[Saved data entries]
##############################

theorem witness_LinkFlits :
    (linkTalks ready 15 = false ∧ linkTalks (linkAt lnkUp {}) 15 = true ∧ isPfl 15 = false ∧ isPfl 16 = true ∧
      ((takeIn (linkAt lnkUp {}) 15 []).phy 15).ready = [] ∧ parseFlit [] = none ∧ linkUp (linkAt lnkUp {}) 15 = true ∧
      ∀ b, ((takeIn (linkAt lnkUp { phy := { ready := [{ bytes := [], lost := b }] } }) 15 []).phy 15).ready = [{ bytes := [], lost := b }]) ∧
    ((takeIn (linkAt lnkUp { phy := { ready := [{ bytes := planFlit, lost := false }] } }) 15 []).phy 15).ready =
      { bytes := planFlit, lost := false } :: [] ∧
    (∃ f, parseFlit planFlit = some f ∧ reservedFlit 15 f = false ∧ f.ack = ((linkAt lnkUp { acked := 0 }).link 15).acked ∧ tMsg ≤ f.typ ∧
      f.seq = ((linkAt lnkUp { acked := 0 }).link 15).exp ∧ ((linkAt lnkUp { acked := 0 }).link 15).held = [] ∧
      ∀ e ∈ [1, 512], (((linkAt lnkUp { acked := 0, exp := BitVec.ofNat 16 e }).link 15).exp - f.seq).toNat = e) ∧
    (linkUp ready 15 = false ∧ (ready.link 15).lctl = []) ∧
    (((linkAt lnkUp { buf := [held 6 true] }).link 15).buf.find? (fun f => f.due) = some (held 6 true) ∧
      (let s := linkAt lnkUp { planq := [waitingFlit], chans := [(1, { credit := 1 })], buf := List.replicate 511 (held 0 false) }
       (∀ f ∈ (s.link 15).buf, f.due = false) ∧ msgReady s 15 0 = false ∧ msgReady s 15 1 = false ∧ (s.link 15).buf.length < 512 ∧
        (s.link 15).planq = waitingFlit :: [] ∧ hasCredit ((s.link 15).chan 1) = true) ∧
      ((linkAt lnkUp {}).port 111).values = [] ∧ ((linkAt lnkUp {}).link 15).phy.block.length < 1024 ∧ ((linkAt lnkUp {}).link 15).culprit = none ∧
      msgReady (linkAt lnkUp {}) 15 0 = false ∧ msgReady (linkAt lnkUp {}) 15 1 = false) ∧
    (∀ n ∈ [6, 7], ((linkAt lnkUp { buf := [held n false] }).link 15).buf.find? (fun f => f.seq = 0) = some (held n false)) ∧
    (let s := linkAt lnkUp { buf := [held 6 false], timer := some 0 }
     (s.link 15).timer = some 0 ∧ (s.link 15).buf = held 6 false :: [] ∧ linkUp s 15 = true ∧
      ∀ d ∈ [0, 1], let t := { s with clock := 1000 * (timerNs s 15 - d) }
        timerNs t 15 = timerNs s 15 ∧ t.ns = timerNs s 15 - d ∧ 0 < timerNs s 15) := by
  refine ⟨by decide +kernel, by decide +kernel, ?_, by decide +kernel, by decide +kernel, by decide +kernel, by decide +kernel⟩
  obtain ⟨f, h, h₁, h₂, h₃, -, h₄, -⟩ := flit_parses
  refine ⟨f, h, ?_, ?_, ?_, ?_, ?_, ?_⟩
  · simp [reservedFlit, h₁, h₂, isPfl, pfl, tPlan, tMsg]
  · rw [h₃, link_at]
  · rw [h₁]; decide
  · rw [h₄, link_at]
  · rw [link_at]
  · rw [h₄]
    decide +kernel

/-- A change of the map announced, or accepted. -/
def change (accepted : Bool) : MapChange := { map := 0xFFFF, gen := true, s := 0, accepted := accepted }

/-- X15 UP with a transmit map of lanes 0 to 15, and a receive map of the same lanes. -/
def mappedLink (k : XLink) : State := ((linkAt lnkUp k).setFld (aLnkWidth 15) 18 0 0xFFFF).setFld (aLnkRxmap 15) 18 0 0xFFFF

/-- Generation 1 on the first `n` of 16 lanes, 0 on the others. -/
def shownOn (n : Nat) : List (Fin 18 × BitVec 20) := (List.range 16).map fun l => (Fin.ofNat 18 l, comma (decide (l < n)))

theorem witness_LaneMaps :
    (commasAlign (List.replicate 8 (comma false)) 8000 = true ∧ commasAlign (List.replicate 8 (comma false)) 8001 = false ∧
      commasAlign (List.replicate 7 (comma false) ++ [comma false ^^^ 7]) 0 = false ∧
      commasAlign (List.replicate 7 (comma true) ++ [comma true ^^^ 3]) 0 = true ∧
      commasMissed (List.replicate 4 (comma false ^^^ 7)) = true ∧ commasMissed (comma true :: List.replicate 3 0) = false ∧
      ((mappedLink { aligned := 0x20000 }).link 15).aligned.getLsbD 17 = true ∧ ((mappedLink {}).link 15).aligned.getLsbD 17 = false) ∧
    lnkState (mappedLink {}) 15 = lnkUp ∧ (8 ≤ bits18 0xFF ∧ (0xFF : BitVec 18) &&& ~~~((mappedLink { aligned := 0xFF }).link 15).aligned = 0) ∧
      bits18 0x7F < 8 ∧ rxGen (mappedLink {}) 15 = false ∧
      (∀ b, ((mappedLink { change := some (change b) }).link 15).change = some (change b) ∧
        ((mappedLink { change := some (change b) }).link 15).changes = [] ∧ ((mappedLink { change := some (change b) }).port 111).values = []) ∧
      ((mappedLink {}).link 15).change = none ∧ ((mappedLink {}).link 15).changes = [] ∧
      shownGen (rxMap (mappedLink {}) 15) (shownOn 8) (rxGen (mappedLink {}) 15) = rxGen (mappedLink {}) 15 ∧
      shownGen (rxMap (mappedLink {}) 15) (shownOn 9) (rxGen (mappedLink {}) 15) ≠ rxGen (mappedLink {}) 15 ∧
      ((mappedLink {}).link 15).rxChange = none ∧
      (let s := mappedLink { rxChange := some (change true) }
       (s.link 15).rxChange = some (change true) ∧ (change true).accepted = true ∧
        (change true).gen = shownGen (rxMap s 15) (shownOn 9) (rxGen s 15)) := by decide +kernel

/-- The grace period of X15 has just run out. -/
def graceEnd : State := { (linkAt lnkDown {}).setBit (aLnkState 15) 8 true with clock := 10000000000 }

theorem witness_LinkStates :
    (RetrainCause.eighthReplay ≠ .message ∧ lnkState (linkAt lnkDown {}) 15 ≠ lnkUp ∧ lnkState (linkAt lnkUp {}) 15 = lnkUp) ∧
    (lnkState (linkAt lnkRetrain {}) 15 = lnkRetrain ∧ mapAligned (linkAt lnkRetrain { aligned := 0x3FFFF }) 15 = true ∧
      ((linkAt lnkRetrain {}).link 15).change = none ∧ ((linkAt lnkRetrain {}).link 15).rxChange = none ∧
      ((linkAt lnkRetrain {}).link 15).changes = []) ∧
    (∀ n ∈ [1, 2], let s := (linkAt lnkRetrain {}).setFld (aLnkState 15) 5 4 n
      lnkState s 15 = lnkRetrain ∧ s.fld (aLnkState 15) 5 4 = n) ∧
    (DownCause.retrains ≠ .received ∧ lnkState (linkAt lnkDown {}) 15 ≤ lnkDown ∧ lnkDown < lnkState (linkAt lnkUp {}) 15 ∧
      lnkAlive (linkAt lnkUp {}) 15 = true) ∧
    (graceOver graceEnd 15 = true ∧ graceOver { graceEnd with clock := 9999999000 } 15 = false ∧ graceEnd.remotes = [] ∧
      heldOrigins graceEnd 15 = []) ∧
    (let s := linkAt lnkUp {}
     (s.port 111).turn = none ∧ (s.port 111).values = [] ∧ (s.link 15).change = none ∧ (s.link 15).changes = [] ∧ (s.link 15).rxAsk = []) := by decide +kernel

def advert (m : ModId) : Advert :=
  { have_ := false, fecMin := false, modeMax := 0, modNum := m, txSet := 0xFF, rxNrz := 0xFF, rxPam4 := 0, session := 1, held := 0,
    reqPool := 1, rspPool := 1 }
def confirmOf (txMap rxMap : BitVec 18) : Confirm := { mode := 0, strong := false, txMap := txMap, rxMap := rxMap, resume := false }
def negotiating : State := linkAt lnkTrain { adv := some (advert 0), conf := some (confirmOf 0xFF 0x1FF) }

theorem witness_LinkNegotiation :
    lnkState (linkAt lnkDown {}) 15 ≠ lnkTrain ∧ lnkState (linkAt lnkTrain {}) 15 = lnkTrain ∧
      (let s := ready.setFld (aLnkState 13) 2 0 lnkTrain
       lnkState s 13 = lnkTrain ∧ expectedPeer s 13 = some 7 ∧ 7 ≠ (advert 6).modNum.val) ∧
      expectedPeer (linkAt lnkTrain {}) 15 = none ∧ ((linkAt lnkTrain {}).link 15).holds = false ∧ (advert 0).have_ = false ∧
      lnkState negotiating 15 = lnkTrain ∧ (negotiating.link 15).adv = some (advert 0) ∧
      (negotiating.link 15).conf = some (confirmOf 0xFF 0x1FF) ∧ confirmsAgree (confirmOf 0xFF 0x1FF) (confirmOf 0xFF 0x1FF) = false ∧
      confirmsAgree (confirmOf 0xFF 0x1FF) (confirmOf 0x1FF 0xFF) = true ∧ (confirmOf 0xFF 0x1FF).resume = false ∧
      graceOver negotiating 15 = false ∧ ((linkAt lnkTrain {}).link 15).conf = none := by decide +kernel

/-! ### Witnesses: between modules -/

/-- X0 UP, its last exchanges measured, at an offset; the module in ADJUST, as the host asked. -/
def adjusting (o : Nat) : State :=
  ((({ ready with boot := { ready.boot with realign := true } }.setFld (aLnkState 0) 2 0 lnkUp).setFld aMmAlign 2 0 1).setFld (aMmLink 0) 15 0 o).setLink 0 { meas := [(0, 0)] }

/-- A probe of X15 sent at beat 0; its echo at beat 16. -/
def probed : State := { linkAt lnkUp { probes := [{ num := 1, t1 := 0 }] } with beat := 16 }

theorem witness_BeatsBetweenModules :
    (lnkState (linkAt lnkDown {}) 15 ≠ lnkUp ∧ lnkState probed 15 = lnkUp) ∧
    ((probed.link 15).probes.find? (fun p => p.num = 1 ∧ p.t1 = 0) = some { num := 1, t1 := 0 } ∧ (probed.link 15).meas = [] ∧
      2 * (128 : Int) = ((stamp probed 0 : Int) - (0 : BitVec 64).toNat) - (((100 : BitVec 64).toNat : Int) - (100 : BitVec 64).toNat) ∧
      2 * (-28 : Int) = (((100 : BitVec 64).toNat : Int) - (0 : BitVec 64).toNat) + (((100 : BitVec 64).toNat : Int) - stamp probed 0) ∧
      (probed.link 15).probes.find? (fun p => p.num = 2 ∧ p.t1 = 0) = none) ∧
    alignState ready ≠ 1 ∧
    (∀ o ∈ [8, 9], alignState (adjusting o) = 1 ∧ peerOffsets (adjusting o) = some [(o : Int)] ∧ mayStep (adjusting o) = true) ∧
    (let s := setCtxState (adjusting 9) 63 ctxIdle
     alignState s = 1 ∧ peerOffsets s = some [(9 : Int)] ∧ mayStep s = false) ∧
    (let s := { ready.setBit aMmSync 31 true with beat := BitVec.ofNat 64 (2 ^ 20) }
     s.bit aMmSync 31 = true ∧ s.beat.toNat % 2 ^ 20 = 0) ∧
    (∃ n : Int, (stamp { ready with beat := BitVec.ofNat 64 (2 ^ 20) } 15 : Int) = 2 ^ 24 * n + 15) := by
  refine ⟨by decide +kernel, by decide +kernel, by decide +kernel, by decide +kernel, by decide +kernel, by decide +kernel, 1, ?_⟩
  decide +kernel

##############################

[WORK TO BE COMPLETED]: The reply should hold only the lines from the top of the records through the line that has "15).ready = []", each one exact.

[WRITTEN SOLUTION]:
theorem witness_LinkFlits :
    (linkTalks ready 15 = false ∧ linkTalks (linkAt lnkUp {}) 15 = true ∧ isPfl 15 = false ∧ isPfl 16 = true ∧
      ((takeIn (linkAt lnkUp {}) 15 []).phy 15).ready = [] ∧ parseFlit [] = none ∧ linkUp (linkAt lnkUp {}) 15 = true ∧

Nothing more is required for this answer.